═════ Exercise data ═════

-- ==== Sys2Proof/Machine/ClockCommands.lean ====
section
/-! DEFINITION. The commands of the shift clock family (01). -/

namespace Sys2Proof.Machine

/-- SET_CLOCK (R11). -/
def execSetClock (tag : Byte) (weekMinute : Half) (second : Byte) (dayCount : Half) (s : State) :
    Host.Outcome State Fault Refusal :=
  s.request (.setClock tag weekMinute second dayCount) tag 0x02 (Part.doSetClock weekMinute second dayCount)

/-- ASK_CLOCK (R13). -/
def execAskClock (tag : Byte) (s : State) : Host.Outcome State Fault Refusal :=
  s.request (.askClock tag) tag 0x03 Part.doAskClock

/-- SET_TRIM (R10). -/
def execSetTrim (tag : Byte) (a : Half) (kq t0 : Byte) (s : State) : Host.Outcome State Fault Refusal :=
  s.request (.setTrim tag a kq t0) tag 0x04 (Part.doSetTrim a kq t0)

/-- CRYSTAL_CYCLE (R1): one cycle of the crystal, with whatever it carries. -/
def execCrystalCycle (s : State) : Host.Outcome State Fault Refusal := s.act Part.cycle

/-- CORRECTION_CYCLE (R8, R9): the cycle after a mark, with the correction the mark carries. -/
def execCorrectionCycle (s : State) : Host.Outcome State Fault Refusal := s.act fun p => p.cycle

/-- QUARTER_SECOND_MARK (R4): the cycles up to the next mark pass, and the mark's cycle is taken. -/
def execQuarterSecondMark (s : State) : Host.Outcome State Fault Refusal :=
  s.act fun p => ({ p with clock := p.clock.toQuarterEnd }).cycle

/-- MINUTE_BOUNDARY (R2, R14, R32): the marks up to the next wrap of the second pass, and the wrap's cycle is taken with the
calendar unit's work. -/
def execMinuteBoundary (s : State) : Host.Outcome State Fault Refusal :=
  s.act fun p => ({ p with clock := p.clock.toMinuteEnd p.boardChannel }).cycle

end Sys2Proof.Machine
end

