/-- GROUP_DEMAND_COMPUTE computes its group's demand; GROUP_WRITE ONE stores the credit threshold, 0 to 48, and computes it;
a group above 5 is refused. A change of the alarm guard posts AIR, as the mask admits it, its sort coded 1 (log entry 88).
The levels are those of the group's members, the ventilation minimums those of its zones, and the open doors those of its
zones' enabled stations that are OPEN and not docked. That the row acts where no trigger is due is the model's choice (log
entry 3). -/
def Obligations.AGroupsDemandFollowsLevelsAndDoors : Prop :=
  (∀ (p : Part) (g : Nat),
    let member := fun c => c < 20 ∧ (p.gasOf c).member = true ∧ (p.gasOf c).group = g
    let vent := fun z => p.cal.running.ventMin (p.calZone z).effective
    p.openCount g = ((List.range 48).filter fun k =>
      let st := p.station (k + 1)
      decide (st.state ≠ .disabled ∧ st.door = .opened ∧ st.docked = false ∧ (p.zone st.cfg.zone).cfg.group = g)).length ∧
    (∀ c, member c → (p.gasOf c).level ≤ p.air.highestLevel g) ∧
    (p.air.highestLevel g = 0 ∨ ∃ c, member c ∧ (p.gasOf c).level = p.air.highestLevel g) ∧
    (∀ z < 12, (p.zone z).cfg.group = g → vent z ≤ p.highestVent g) ∧
    (p.highestVent g = 0 ∨ ∃ z < 12, (p.zone z).cfg.group = g ∧ vent z = p.highestVent g)) ∧
  (∀ (s : State) (g : Nat), s.part.running = true → g < 6 →
    Ends (.groupDemandCompute g) s fun q =>
      DemandComputed s.part q g (s.part.group g).credit ∧ Posts (guardTold s.part q g) s.part q ∧
        ChangesOnly [.airQuality, .notices, .handed] s.part q) ∧
  (∀ (s : State) (tag n credit : Byte), s.Writable →
    (n.toNat ≤ 5 →
      Answers (.groupWriteOne tag n credit) s tag 0x15 (.done (firstCut [(3, decide (48 < credit.toNat))]) []) fun q =>
        DemandComputed s.part q n.toNat (min 48 credit.toNat) ∧ q.link.unsaved = true ∧
          Posts (guardTold s.part q n.toNat) s.part q ∧
          ChangesOnly [.airQuality, .settings, .replies, .notices, .handed] s.part q) ∧
    (5 < n.toNat → AnswersWith (.groupWriteOne tag n credit) s tag 0x15 (.refused .index 2) s.part))

/-- GAS_CONVERSION takes the oldest conversion of its channel handed on, or where none was the record as it stands: a VALID
value grades the level on the ladder, any other holds it, and one held as long as the hold limit forces level 2; a channel
that joins does so at level 0, and one that leaves goes to level 0. HOLD_CHECK advances the watch ages, takes up who is a
member of which group, and forces the levels held too long. Each change of level, and the level 1 to 3 that a leaving channel
gives up, posts AIR, as the mask admits it. Judging with the watch age already advanced, taking the record as it stands where
no conversion was handed on, and what a channel that leaves keeps of its record, and the sort coded 0, are the model's choice
(log entries 26, 30, 72 and 88). -/
def Obligations.GasLevelsFollowTheLadderAndTheHold : Prop :=
  (∀ (s : State) (c : Nat) (value : Int) (validity : Validity) (age : Option Nat) (older later : List Due),
    s.part.running = true → c < 20 → (∀ v w a, Due.gas c v w a ∉ older) →
    s.part.due = older ++ .gas c value validity age :: later ∨
      (s.part.due = older ∧ later = [] ∧ value = (s.part.channel c).value ∧ validity = (s.part.channel c).validity ∧
        age = (s.part.channel c).age) →
    let cfg := (s.part.channel c).cfg
    let g := s.part.gasOf c
    let joins := cfg.enabled = true ∧ cfg.kind = .gas
    let g0 : Gas := if g.member then { g with group := cfg.group }
      else { member := true, group := cfg.group, level := 0, source := .ladder, watch := 0 }
    let on := ([cfg.t1, cfg.t2, cfg.t3].filter fun t => decide (t + cfg.rise ≤ value)).length
    let off := ([cfg.t1, cfg.t2, cfg.t3].filter fun t => decide (t - cfg.fall ≤ value)).length
    Ends (.gasConversion c) s fun q =>
      let n := q.gasOf c
      (joins → validity = .valid →
        n = { g0 with
          level := if g0.level < on then on else if off < g0.level then off else g0.level, source := .ladder }) ∧
      (joins → validity ≠ .valid → g0.source = .forced → n = g0) ∧
      (joins → validity ≠ .valid → g0.source ≠ .forced → s.part.air.hold ≤ age.getD g0.watch →
        n = { g0 with level := 2, source := .forced }) ∧
      (joins → validity ≠ .valid → g0.source ≠ .forced → age.getD g0.watch < s.part.air.hold →
        n = { g0 with source := .held }) ∧
      (¬ joins → g.member = true → n = { g with member := false, level := 0, source := .ladder }) ∧
      (¬ joins → g.member = false → n = g) ∧
      (joins → n.level ≠ g0.level ∨ g.member = false ∨ g.group ≠ cfg.group → .demand cfg.group ∈ q.due) ∧
      (g.member = true → ¬ joins ∨ g.group ≠ cfg.group → .demand g.group ∈ q.due) ∧
      (older ++ later) <+: q.due ∧ (∀ v w a, Due.gas c v w a ∈ q.due → Due.gas c v w a ∈ later) ∧
      (∀ k < 20, k ≠ c → q.gasOf k = s.part.gasOf k) ∧ q.air.groups = s.part.air.groups ∧
      Posts
        (if (s.part.channel c).cfg.enabled = true ∧ (s.part.channel c).cfg.kind = .gas then
          levelTold c g0.level n.level (if validity = .valid then .ladder else .forced)
        else if g.member then levelTold c g.level 0 .config else []) s.part q ∧
      ChangesOnly [.airQuality, .notices, .handed] s.part q) ∧
  (∀ s : State, s.part.running = true →
    Ends .holdCheck s fun q =>
      (∀ c < 20,
        let ch := s.part.channel c
        let g := s.part.gasOf c
        let joins := ch.cfg.enabled = true ∧ ch.cfg.kind = .gas
        let older : Gas := { g with watch := min 65535 (g.watch + 1) }
        let g0 : Gas := if g.member then { older with group := ch.cfg.group }
          else { member := true, group := ch.cfg.group, level := 0, source := .ladder, watch := 0 }
        (joins → ch.validity ≠ .valid → g0.source ≠ .forced → s.part.air.hold ≤ ch.age.getD g0.watch →
          q.gasOf c = { g0 with level := 2, source := .forced } ∧ (g0.level ≠ 2 → .demand ch.cfg.group ∈ q.due)) ∧
        (joins → ch.validity = .valid ∨ g0.source = .forced ∨ ch.age.getD g0.watch < s.part.air.hold →
          q.gasOf c = g0) ∧
        (joins → g.member = false ∨ g.group ≠ ch.cfg.group → .demand ch.cfg.group ∈ q.due) ∧
        (g.member = true → ¬ joins ∨ g.group ≠ ch.cfg.group → .demand g.group ∈ q.due) ∧
        (¬ joins → g.member = true → q.gasOf c = { older with member := false, level := 0, source := .ladder }) ∧
        (¬ joins → g.member = false → q.gasOf c = g)) ∧
      Posts
        ((List.range 20).flatMap fun c =>
          let g := s.part.gasOf c
          if (s.part.channel c).cfg.enabled = true ∧ (s.part.channel c).cfg.kind = .gas then
            levelTold c (if g.member then g.level else 0) (q.gasOf c).level .forced
          else if g.member then levelTold c g.level 0 .config else []) s.part q ∧
      q.air.groups = s.part.air.groups ∧ ChangesOnly [.airQuality, .notices, .handed] s.part q)

/-! ### Stations and the door line -/

/-- Two station records are the same but for the pending flag. -/
def SameButPending (x y : Station) : Prop := ∃ flag, y = { x with pending := flag }

/-- Station a of q has been disabled: its record, its door, its curtain demand, and its waiting entry. -/
def StationDisabled (q : Part) (a : Nat) : Prop :=
  let st := q.station a
  st.state = .disabled ∧ st.cfg.enabled = false ∧ st.door = .unknown ∧ st.docked = false ∧ st.demand = 0 ∧
    st.silence = none ∧ st.noAnswers = 0 ∧ st.stationType = none ∧ st.revision = none ∧ st.reported = none ∧
    st.condition = none ∧ st.pending = false ∧ q.runOn a = none ∧
    ∀ e ∈ q.dl.queue, e.address = a → e.inFlight = true ∧ e.orphan = true

/-- Station a of q has been enabled: ABSENT, with a QUERY wanted for it unless the outbound queue is full. -/
def StationEnabled (q : Part) (a : Nat) : Prop :=
  (q.station a).state = .absent ∧ (q.station a).cfg.enabled = true ∧
    ((∃ e ∈ q.dl.queue, e.address = a) ∨ 16 ≤ q.dl.queue.length)

/-- STATION_WRITE ONE enables, disables or moves one station and sets its zone; STATION_WRITE MASK enables or disables every
station of its mask whose setting it changes and answers how many; other stations keep their records. A PRESENT station
disabled posts STATION and then DOOR where its door changes, and one moved posts DOOR_OPEN_LONG where its watch stands at the
new zone's limit, as the mask admits them. A station disabled hands on the change of its door and withdraws its curtain heat
request; one moved hands on the evaluation of both zones and the demand of their groups, once where they share one, ascending;
one enabled hands nothing on. That these hand-offs wait in the list of due events, in this order, is the model's choice (log
entries 2 and 4). -/
def Obligations.StationsAreWrittenOneByOneOrByMask : Prop :=
  ∀ (s : State) (tag address enabled zone : Byte) (mask : BitVec 48), s.Writable →
    let a := address.toNat
    let st := s.part.station a
    let one := Instr.stationWriteOne tag address enabled zone
    let disabled := fun k => decide ((s.part.station (k + 1)).state = .disabled)
    let toEnable := (List.range 48).filter fun k => mask.getLsbD k && disabled k
    let toDisable := (List.range 48).filter fun k => mask.getLsbD k && !disabled k
    let others := fun (q : Part) => (∀ b, 1 ≤ b → b ≤ 48 → b ≠ a → SameButPending (s.part.station b) (q.station b)) ∧
      (q.station a).cfg.zone = zone.toNat ∧ q.link.unsaved = true ∧
      ChangesOnly [.doorLine, .conditioner, .settings, .replies, .notices, .handed] s.part q
    (1 ≤ a → a ≤ 48 → zone.toNat ≤ 11 →
      (st.state ≠ .disabled → enabled = 1 → st.cfg.zone = zone.toNat →
        AnswersWith one s tag 0x17 (.done 0 []) { s.part with link := { s.part.link with unsaved := true } }) ∧
      (st.state ≠ .disabled → enabled = 1 → st.cfg.zone ≠ zone.toNat →
        Answers one s tag 0x17 (.done 0 []) fun q =>
          let g := (s.part.zone st.cfg.zone).cfg.group
          let h := (s.part.zone zone.toNat).cfg.group
          (q.station a).state = st.state ∧ (q.station a).door = st.door ∧ q.zc = s.part.zc ∧
            q.due = s.part.due ++ [.evaluate st.cfg.zone, .evaluate zone.toNat] ++
              (if g = h then [.demand g] else [.demand (min g h), .demand (max g h)]) ∧
            Posts (longTold a st.watch st.limitSent zone.toNat (s.part.dl.limit zone.toNat)) s.part q ∧ others q) ∧
      (st.state ≠ .disabled → enabled = 0 →
        Answers one s tag 0x17 (.done 0 []) fun q =>
          StationDisabled q a ∧ Posts (leaveTold a st .disabled .disabled) s.part q ∧
            q.due = s.part.due ++ leaveHanded s.part a ∧ DemandsEnd s.part q (· = a) ∧ others q) ∧
      (st.state = .disabled → enabled = 1 →
        Answers one s tag 0x17 (.done 0 []) fun q =>
          StationEnabled q a ∧ q.zc = s.part.zc ∧ q.due = s.part.due ∧ Posts [] s.part q ∧ others q) ∧
      (st.state = .disabled → enabled = 0 →
        Answers one s tag 0x17 (.done 0 []) fun q =>
          q.station a = { st with cfg := { st.cfg with zone := zone.toNat } } ∧ q.zc = s.part.zc ∧ q.due = s.part.due ∧
            Posts [] s.part q ∧ others q)) ∧
    (a = 0 ∨ 48 < a → AnswersWith one s tag 0x17 (.refused .index 2) s.part) ∧
    (1 ≤ a → a ≤ 48 → 1 < enabled.toNat → AnswersWith one s tag 0x17 (.refused .range 3) s.part) ∧
    (1 ≤ a → a ≤ 48 → enabled.toNat ≤ 1 → 11 < zone.toNat → AnswersWith one s tag 0x17 (.refused .index 4) s.part) ∧
    (Answers (.stationWriteMaskEnable tag mask) s tag 0x17 (.done 0 [BitVec.ofNat 8 toEnable.length]) fun q =>
        (∀ k < 48, k ∈ toEnable → StationEnabled q (k + 1)) ∧
        (∀ k < 48, k ∉ toEnable → q.station (k + 1) = s.part.station (k + 1)) ∧ q.link.unsaved = true ∧
        ChangesOnly [.doorLine, .settings, .replies] s.part q) ∧
    (Answers (.stationWriteMaskDisable tag mask) s tag 0x17 (.done 0 [BitVec.ofNat 8 toDisable.length]) fun q =>
        (∀ k < 48, k ∈ toDisable → StationDisabled q (k + 1)) ∧
        (∀ k < 48, k ∉ toDisable → SameButPending (s.part.station (k + 1)) (q.station (k + 1))) ∧ q.link.unsaved = true ∧
        Posts (toDisable.flatMap fun k => leaveTold (k + 1) (s.part.station (k + 1)) .disabled .disabled) s.part q ∧
        q.due = s.part.due ++ toDisable.flatMap (fun k => leaveHanded s.part (k + 1)) ∧
        DemandsEnd s.part q (fun b => b - 1 ∈ toDisable) ∧
        ChangesOnly [.doorLine, .conditioner, .settings, .replies, .notices, .handed] s.part q)
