-- ==== Sys2Proof/Laws/Frames.lean ====
section
/-! SUPPORT. The frame of each operation over the part: which blocks it leaves as they were. One lemma an operation; simp takes
each conjunct of it. -/

namespace Sys2Proof.Machine

/-! ### Operations -/

@[simp] theorem Part.post_keeps (s : Part) (kind : NoticeKind) (subject : Nat) (detail : List Byte) :
    (s.post kind subject detail).clock = s.clock ∧ (s.post kind subject detail).cal = s.cal ∧
      (s.post kind subject detail).mu = s.mu ∧ (s.post kind subject detail).dl = s.dl ∧
      (s.post kind subject detail).zc = s.zc ∧ (s.post kind subject detail).air = s.air ∧
      (s.post kind subject detail).lb = s.lb ∧ (s.post kind subject detail).due = s.due ∧
      (s.post kind subject detail).running = s.running ∧ (s.post kind subject detail).link.still = s.link.still ∧
      (s.post kind subject detail).link.core = s.link.core := by
  unfold Part.post
  (repeat' split) <;> simp [Link.core, Link.still]

/-! ### Outbound queue -/

@[simp] theorem Part.formOutputs_keeps (s : Part) (a : Nat) :
    (s.formOutputs a).clock = s.clock ∧ (s.formOutputs a).cal = s.cal ∧ (s.formOutputs a).mu = s.mu ∧
      (s.formOutputs a).zc = s.zc ∧ (s.formOutputs a).air = s.air ∧ (s.formOutputs a).lb = s.lb ∧
      (s.formOutputs a).link = s.link ∧ (s.formOutputs a).due = s.due ∧ (s.formOutputs a).running = s.running := by
  simp only [Part.formOutputs]
  (repeat' split) <;> simp_all

@[simp] theorem Part.startFrame_keeps (s : Part) :
    s.startFrame.clock = s.clock ∧ s.startFrame.cal = s.cal ∧ s.startFrame.mu = s.mu ∧ s.startFrame.zc = s.zc ∧
      s.startFrame.air = s.air ∧ s.startFrame.lb = s.lb ∧ s.startFrame.link = s.link ∧ s.startFrame.due = s.due ∧
      s.startFrame.running = s.running := by
  unfold Part.startFrame
  (repeat' split) <;> simp

/-! ### Allocation -/

@[simp] theorem Part.driveOutputs_keeps (s : Part) (before : Budget) (queue : List Nat) :
    (s.driveOutputs before queue).clock = s.clock ∧ (s.driveOutputs before queue).cal = s.cal ∧
      (s.driveOutputs before queue).mu = s.mu ∧ (s.driveOutputs before queue).zc = s.zc ∧
      (s.driveOutputs before queue).air = s.air ∧ (s.driveOutputs before queue).link = s.link ∧
      (s.driveOutputs before queue).due = s.due ∧ (s.driveOutputs before queue).running = s.running := by
  simp [Part.driveOutputs]

@[simp] theorem Part.budgetCheck_keeps (s : Part) :
    s.budgetCheck.clock = s.clock ∧ s.budgetCheck.cal = s.cal ∧ s.budgetCheck.mu = s.mu ∧ s.budgetCheck.dl = s.dl ∧
      s.budgetCheck.zc = s.zc ∧ s.budgetCheck.air = s.air ∧ s.budgetCheck.due = s.due ∧
      s.budgetCheck.running = s.running ∧ s.budgetCheck.link.still = s.link.still ∧
      s.budgetCheck.link.core = s.link.core := by
  simp only [Part.budgetCheck]
  (repeat' split) <;> simp_all

@[simp] theorem Part.withTable_keeps (s : Part) (lb : Budget) :
    (s.withTable lb).clock = s.clock ∧ (s.withTable lb).cal = s.cal ∧ (s.withTable lb).mu = s.mu ∧
      (s.withTable lb).zc = s.zc ∧ (s.withTable lb).air = s.air ∧ (s.withTable lb).due = s.due ∧
      (s.withTable lb).running = s.running ∧ (s.withTable lb).link.still = s.link.still ∧
      (s.withTable lb).link.core = s.link.core := by
  simp [Part.withTable]

@[simp] theorem Part.pass_keeps (s : Part) :
    s.pass.clock = s.clock ∧ s.pass.cal = s.cal ∧ s.pass.mu = s.mu ∧ s.pass.zc = s.zc ∧ s.pass.air = s.air ∧
      s.pass.due = s.due ∧ s.pass.running = s.running ∧ s.pass.link.still = s.link.still ∧
      s.pass.link.core = s.link.core := by
  simp [Part.pass]

@[simp] theorem Part.startEvent_keeps (s : Part) :
    s.startEvent.clock = s.clock ∧ s.startEvent.cal = s.cal ∧ s.startEvent.mu = s.mu ∧ s.startEvent.zc = s.zc ∧
      s.startEvent.air = s.air ∧ s.startEvent.link = s.link ∧ s.startEvent.due = s.due ∧
      s.startEvent.running = s.running := by
  simp [Part.startEvent]

@[simp] theorem Part.takeChange_keeps (s : Part) (c : Change) :
    (s.takeChange c).clock = s.clock ∧ (s.takeChange c).cal = s.cal ∧ (s.takeChange c).mu = s.mu ∧
      (s.takeChange c).zc = s.zc ∧ (s.takeChange c).air = s.air ∧ (s.takeChange c).due = s.due ∧
      (s.takeChange c).running = s.running ∧ (s.takeChange c).link.still = s.link.still ∧
      (s.takeChange c).link.core = s.link.core := by
  simp only [Part.takeChange]
  (repeat' split) <;> simp_all

@[simp] theorem Part.takeOldest_keeps (s : Part) (c : Change) :
    (s.takeOldest c).clock = s.clock ∧ (s.takeOldest c).cal = s.cal ∧ (s.takeOldest c).mu = s.mu ∧
      (s.takeOldest c).zc = s.zc ∧ (s.takeOldest c).air = s.air ∧ (s.takeOldest c).running = s.running ∧
      (s.takeOldest c).link.still = s.link.still ∧ (s.takeOldest c).link.core = s.link.core := by
  unfold Part.takeOldest
  (repeat' split) <;> simp

@[simp] theorem Part.takeNth_keeps (s : Part) (n : Nat) :
    (s.takeNth n).clock = s.clock ∧ (s.takeNth n).cal = s.cal ∧ (s.takeNth n).mu = s.mu ∧ (s.takeNth n).zc = s.zc ∧
      (s.takeNth n).air = s.air ∧ (s.takeNth n).running = s.running ∧ (s.takeNth n).link.still = s.link.still ∧
      (s.takeNth n).link.core = s.link.core := by
  unfold Part.takeNth
  (repeat' split) <;> simp
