/-- Settles O52: what is sent reads back, and each way that a frame ends by its events. -/
theorem spansAreReadAndJudged : Obligations.SpansAreReadAndJudged := by
  refine ⟨fun bytes => ⟨rfl, rfl, sendBytes_length bytes, fun n k b found below => ?_, readFrame_sendFrame bytes,
    fun close low high => spans_readBack bytes low high⟩, ?_, ?_, ?_, ?_⟩
  · rw [sendBytes_get found below, spanOf]
    rcases Nat.mod_two_eq_zero_or_one k with even | odd
    · cases b.getLsbD (7 - k) <;> simp [even]
    · cases b.getLsbD (7 - k) <;> simp [odd]
  · intro s address door condition kind revision motion
    exact ⟨exec_of_stationFrame s address (.doorReport door), exec_of_stationFrame s address (.hello kind revision door),
      exec_of_stationFrame s address (.presence motion), exec_of_stationFrame s address (.status door condition)⟩
  · intro s header address check data runs stuck none
    have sent := readFrame_sendFrame (header :: address :: data ++ [check])
    have judged := fun d : DoorLine => d.classify_closed header address check data
    refine ⟨?_, fun loose close few count low high => ?_, fun length => ?_, fun length wrong => ?_,
      fun kind length right => ?_⟩
    · have cut := readFrame_cut (lead := 160) (loose := []) (sendBytes_carry (header :: address :: data ++ [check]))
        ⟨by simp, by simp⟩ (by omega) (by omega)
      rw [List.append_nil] at cut
      exact .of_counted runs stuck none cut (fun d => d.classify_symbol rfl) (by simp)
    · have read := (Hears.closed (lead := 160) (sendBytes_carry (header :: address :: data ++ [check])) few (by omega)
        (by omega) (by omega) low high).all
      have some : loose.length ≠ 0 := by omega
      exact .of_counted runs stuck none (by simpa [readFrame, Listening.cut] using read)
        (fun d => (judged d _).trans (if_pos (.inl some))) (by simp)
    · exact .of_counted runs stuck none sent (fun d => (judged d 0).trans (if_pos (.inr length))) (by simp)
    · refine .of_counted runs stuck none sent (fun d => (judged d 0).trans ?_) (by simp)
      rw [if_neg (by simp [length]), if_pos wrong]
    · refine .of_counted runs stuck none sent (fun d => (judged d 0).trans ?_) (by simp)
      have own : controllerKind header = true := by simpa [controllerKind] using kind
      rw [if_neg (by simp [length]), if_neg (not_not.2 right), own]
      rfl
  · intro s lead bad spans loose rest got runs stuck none carry few misfits ignored low high dl heard tail one frame
    have tells := fun lead => RowTells.frame s (lead :: (spans ++ loose ++ tail))
    have broken := readFrame_brokenOff carry few misfits ignored low high one
    refine ⟨fun wrong off short => ?_, fun empty => ?_, fun header => ?_⟩
    · have dropped := tells wrong
      rw [readFrame_wrongLead carry few misfits ignored off short one] at dropped
      exact .of_dropped runs stuck dropped rfl
    · have dropped := tells lead
      rw [broken] at dropped
      exact .of_dropped runs stuck dropped empty
    · have counted := tells lead
      rw [broken] at counted
      exact .of_rejected runs stuck none counted header (fun d => d.classify_symbol rfl) (by simp)
  · intro s lead wrong bad close spans loose ignored got carry few misfits low high off short low' high'
    exact frame_continues s carry few misfits low high off short low' high'

end Sys2Proof.Machine
end

section
/-! SUPPORT. The refill of the outbound queue (R87): its order over the pending stations, and what it leaves of the stations and
the entries that it does not touch. -/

═════

_What is expected_
Using the entries above, return exactly the lines from the line with "AnswersWith one s tag 0x17 (.done" to the line with "let h := (s.part.zone", counting both of those lines.

_Response for this exercise_
        AnswersWith one s tag 0x17 (.done 0 []) { s.part with link := { s.part.link with unsaved := true } }) ∧
      (st.state ≠ .disabled → enabled = 1 → st.cfg.zone ≠ zone.toNat →
        Answers one s tag 0x17 (.done 0 []) fun q =>
          let g := (s.part.zone st.cfg.zone).cfg.group
          let h := (s.part.zone zone.toNat).cfg.group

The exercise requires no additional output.